WORK REQUIRED – Return the run of lines below that opens with the line containing "s.status := rfl" and closes with the line containing "s.carrierFreq := rfl", keeping each one exact.

※ ※ ※

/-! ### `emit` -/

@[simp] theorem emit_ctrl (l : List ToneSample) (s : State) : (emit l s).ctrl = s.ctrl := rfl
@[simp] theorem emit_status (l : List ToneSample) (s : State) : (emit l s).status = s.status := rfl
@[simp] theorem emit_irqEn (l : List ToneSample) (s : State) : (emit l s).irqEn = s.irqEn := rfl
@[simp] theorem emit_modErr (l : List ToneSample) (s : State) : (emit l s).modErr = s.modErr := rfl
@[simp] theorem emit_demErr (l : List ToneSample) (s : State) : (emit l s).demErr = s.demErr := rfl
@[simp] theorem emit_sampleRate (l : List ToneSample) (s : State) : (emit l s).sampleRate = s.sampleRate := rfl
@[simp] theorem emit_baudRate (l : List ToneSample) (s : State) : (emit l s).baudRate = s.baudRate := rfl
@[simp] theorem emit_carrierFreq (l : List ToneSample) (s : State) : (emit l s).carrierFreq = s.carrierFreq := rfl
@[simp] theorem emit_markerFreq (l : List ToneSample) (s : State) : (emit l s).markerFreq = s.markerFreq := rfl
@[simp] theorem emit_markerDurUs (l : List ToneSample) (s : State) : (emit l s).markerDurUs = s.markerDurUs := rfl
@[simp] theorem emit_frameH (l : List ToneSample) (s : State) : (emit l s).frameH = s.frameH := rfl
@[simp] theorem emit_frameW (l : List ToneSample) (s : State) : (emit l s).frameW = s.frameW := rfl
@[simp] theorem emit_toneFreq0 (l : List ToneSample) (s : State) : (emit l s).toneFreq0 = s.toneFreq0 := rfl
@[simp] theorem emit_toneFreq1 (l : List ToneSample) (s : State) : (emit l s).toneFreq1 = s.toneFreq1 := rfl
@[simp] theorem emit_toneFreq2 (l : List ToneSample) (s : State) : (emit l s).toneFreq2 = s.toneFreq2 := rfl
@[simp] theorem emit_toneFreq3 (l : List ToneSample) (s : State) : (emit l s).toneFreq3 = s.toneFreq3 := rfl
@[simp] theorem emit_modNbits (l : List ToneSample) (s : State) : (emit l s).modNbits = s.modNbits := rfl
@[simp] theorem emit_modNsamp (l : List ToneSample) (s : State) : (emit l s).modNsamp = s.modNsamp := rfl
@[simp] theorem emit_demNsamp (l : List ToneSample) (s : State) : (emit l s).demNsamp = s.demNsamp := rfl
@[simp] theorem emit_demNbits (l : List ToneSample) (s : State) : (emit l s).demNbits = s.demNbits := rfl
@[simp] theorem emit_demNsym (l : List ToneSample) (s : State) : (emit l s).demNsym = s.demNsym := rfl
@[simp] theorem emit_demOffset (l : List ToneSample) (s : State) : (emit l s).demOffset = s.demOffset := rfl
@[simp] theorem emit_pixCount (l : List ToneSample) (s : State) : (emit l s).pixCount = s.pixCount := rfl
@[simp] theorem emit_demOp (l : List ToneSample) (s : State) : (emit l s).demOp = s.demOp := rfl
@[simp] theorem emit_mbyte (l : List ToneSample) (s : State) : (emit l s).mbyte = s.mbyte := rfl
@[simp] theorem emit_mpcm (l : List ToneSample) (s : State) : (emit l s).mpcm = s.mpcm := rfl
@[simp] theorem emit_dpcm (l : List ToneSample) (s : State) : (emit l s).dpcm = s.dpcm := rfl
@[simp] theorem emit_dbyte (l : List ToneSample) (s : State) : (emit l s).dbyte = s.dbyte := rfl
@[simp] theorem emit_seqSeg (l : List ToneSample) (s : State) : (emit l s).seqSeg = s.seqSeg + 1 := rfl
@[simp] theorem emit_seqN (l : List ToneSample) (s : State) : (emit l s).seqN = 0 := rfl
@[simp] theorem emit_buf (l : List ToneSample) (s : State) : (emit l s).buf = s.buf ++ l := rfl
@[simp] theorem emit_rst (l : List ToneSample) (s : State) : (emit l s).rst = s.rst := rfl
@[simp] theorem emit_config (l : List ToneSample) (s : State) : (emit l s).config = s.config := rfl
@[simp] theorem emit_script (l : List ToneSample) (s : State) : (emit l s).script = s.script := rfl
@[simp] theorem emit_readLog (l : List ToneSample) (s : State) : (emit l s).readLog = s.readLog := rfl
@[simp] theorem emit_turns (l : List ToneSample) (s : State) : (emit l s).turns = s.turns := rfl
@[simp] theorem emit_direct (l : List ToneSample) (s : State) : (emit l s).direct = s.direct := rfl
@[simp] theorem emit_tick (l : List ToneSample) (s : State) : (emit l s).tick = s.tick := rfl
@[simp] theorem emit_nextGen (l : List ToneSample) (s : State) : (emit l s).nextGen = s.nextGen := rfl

※ ※ ※

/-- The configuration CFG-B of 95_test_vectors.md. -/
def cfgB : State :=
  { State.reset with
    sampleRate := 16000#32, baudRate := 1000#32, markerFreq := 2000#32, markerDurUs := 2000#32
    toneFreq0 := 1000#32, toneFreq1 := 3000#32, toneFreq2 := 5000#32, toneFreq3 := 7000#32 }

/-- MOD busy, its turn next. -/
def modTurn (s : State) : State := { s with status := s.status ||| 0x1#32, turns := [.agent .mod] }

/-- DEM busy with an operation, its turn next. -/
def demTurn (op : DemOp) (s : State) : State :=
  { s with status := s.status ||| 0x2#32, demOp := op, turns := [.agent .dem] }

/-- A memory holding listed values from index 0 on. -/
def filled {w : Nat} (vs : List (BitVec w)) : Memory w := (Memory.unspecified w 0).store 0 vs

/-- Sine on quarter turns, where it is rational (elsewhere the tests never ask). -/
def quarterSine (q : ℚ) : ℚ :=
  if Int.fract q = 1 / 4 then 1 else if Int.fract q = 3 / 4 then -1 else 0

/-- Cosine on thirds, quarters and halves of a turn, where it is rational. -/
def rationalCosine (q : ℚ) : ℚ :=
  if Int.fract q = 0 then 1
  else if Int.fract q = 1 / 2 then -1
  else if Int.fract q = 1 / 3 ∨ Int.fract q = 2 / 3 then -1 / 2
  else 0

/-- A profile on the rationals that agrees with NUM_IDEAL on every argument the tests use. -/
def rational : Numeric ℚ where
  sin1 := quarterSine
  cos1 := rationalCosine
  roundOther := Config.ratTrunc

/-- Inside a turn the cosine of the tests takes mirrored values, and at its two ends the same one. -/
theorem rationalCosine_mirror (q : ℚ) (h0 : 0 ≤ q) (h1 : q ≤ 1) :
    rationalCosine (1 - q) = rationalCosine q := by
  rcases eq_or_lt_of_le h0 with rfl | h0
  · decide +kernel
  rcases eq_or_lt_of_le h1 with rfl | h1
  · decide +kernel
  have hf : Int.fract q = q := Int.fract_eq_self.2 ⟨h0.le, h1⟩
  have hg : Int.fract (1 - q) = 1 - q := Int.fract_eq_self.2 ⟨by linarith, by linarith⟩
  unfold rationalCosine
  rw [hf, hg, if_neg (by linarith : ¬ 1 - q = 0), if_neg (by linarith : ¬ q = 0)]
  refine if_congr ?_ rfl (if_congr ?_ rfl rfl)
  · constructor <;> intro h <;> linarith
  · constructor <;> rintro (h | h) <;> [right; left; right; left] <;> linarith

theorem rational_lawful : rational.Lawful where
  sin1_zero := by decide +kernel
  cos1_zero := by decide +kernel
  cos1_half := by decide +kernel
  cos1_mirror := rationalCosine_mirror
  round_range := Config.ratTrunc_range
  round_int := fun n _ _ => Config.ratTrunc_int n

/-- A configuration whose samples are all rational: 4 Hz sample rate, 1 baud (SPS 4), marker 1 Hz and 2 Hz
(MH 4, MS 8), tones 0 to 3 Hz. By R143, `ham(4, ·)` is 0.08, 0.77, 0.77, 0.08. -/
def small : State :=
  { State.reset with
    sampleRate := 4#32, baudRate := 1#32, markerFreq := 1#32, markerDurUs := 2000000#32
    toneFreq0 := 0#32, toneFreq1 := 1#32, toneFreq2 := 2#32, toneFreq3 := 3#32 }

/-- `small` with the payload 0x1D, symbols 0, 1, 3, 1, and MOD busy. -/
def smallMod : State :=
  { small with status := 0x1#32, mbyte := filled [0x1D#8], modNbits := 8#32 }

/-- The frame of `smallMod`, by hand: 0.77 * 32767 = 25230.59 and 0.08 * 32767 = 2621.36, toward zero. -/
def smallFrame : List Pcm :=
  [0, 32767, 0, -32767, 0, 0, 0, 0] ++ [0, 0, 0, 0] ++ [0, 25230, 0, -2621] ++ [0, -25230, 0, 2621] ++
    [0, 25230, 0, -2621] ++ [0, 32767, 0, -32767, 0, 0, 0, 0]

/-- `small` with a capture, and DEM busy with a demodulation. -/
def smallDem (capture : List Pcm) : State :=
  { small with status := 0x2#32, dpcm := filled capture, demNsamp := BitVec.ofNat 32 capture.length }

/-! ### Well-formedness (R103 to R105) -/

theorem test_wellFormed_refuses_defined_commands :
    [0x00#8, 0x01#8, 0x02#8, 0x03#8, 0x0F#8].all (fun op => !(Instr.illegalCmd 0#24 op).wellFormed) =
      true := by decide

※ ※ ※

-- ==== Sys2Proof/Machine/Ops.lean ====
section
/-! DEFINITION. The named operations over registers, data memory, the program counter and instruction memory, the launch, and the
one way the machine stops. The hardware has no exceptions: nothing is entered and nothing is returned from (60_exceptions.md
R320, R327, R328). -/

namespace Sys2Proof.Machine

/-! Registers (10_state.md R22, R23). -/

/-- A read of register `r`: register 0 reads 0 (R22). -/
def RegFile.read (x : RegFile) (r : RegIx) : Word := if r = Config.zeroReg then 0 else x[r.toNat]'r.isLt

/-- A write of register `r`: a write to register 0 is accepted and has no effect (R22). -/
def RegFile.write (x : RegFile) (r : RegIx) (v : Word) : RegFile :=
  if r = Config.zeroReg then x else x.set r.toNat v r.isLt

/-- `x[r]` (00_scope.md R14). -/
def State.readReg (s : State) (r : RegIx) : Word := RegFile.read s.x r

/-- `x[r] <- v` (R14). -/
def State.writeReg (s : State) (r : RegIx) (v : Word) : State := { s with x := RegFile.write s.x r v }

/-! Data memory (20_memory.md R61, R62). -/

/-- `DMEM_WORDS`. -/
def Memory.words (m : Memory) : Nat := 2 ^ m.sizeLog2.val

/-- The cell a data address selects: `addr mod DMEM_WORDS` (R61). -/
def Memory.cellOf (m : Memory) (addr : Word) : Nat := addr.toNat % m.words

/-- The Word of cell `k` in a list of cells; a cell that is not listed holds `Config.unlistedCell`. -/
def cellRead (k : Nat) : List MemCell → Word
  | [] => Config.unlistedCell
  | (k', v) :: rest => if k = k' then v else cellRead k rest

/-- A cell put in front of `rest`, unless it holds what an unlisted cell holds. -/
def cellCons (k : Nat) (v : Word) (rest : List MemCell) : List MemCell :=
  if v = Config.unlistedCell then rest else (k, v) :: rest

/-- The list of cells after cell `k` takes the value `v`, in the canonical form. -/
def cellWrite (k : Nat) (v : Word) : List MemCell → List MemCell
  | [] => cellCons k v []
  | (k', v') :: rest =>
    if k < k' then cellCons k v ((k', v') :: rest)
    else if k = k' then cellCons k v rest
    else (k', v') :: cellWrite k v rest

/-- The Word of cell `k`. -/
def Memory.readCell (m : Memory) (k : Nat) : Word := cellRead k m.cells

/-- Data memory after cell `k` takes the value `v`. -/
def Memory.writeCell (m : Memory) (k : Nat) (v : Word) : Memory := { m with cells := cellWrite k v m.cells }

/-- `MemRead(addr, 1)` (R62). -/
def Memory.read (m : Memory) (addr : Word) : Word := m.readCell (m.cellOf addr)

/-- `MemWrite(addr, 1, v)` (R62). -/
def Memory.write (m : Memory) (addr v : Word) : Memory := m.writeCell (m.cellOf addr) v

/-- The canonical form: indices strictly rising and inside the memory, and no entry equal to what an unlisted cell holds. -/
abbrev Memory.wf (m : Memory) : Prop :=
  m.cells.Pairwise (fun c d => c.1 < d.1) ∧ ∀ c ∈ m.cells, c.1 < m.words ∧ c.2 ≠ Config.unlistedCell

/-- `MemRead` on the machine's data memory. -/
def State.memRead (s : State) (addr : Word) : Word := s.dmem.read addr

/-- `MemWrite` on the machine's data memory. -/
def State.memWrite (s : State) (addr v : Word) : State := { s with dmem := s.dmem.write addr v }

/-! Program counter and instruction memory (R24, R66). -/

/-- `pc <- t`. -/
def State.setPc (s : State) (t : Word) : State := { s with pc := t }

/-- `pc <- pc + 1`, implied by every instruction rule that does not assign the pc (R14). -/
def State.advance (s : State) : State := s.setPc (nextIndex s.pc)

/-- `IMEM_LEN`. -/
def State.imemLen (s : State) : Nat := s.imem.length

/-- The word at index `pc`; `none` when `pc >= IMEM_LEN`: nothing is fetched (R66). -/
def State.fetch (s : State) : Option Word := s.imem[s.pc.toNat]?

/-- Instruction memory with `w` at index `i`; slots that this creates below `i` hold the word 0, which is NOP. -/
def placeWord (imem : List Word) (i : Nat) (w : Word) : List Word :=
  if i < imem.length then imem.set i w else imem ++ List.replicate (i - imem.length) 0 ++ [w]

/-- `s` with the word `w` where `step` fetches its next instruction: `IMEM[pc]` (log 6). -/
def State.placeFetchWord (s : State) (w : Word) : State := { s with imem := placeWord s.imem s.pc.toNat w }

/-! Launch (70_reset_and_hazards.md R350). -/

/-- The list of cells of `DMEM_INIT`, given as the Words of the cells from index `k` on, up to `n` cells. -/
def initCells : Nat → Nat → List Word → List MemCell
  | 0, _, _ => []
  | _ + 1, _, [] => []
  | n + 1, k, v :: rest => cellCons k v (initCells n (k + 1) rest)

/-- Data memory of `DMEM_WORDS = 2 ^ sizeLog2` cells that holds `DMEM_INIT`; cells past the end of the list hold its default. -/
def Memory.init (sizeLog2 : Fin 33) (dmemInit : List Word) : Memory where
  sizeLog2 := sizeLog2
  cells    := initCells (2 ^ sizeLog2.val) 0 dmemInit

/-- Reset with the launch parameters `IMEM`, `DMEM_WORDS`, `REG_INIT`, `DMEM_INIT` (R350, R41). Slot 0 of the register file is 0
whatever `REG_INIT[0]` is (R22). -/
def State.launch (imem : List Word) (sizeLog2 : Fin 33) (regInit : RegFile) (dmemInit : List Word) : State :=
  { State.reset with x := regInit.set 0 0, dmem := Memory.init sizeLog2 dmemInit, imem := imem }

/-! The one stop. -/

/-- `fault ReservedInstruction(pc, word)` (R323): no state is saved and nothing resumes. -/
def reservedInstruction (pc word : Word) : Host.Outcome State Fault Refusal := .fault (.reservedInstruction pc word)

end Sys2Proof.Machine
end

※ ※ ※

SOLUTION TO THIS PROBLEM –
@[simp] theorem emit_status (l : List ToneSample) (s : State) : (emit l s).status = s.status := rfl
@[simp] theorem emit_irqEn (l : List ToneSample) (s : State) : (emit l s).irqEn = s.irqEn := rfl
@[simp] theorem emit_modErr (l : List ToneSample) (s : State) : (emit l s).modErr = s.modErr := rfl
@[simp] theorem emit_demErr (l : List ToneSample) (s : State) : (emit l s).demErr = s.demErr := rfl
@[simp] theorem emit_sampleRate (l : List ToneSample) (s : State) : (emit l s).sampleRate = s.sampleRate := rfl
@[simp] theorem emit_baudRate (l : List ToneSample) (s : State) : (emit l s).baudRate = s.baudRate := rfl
@[simp] theorem emit_carrierFreq (l : List ToneSample) (s : State) : (emit l s).carrierFreq = s.carrierFreq := rfl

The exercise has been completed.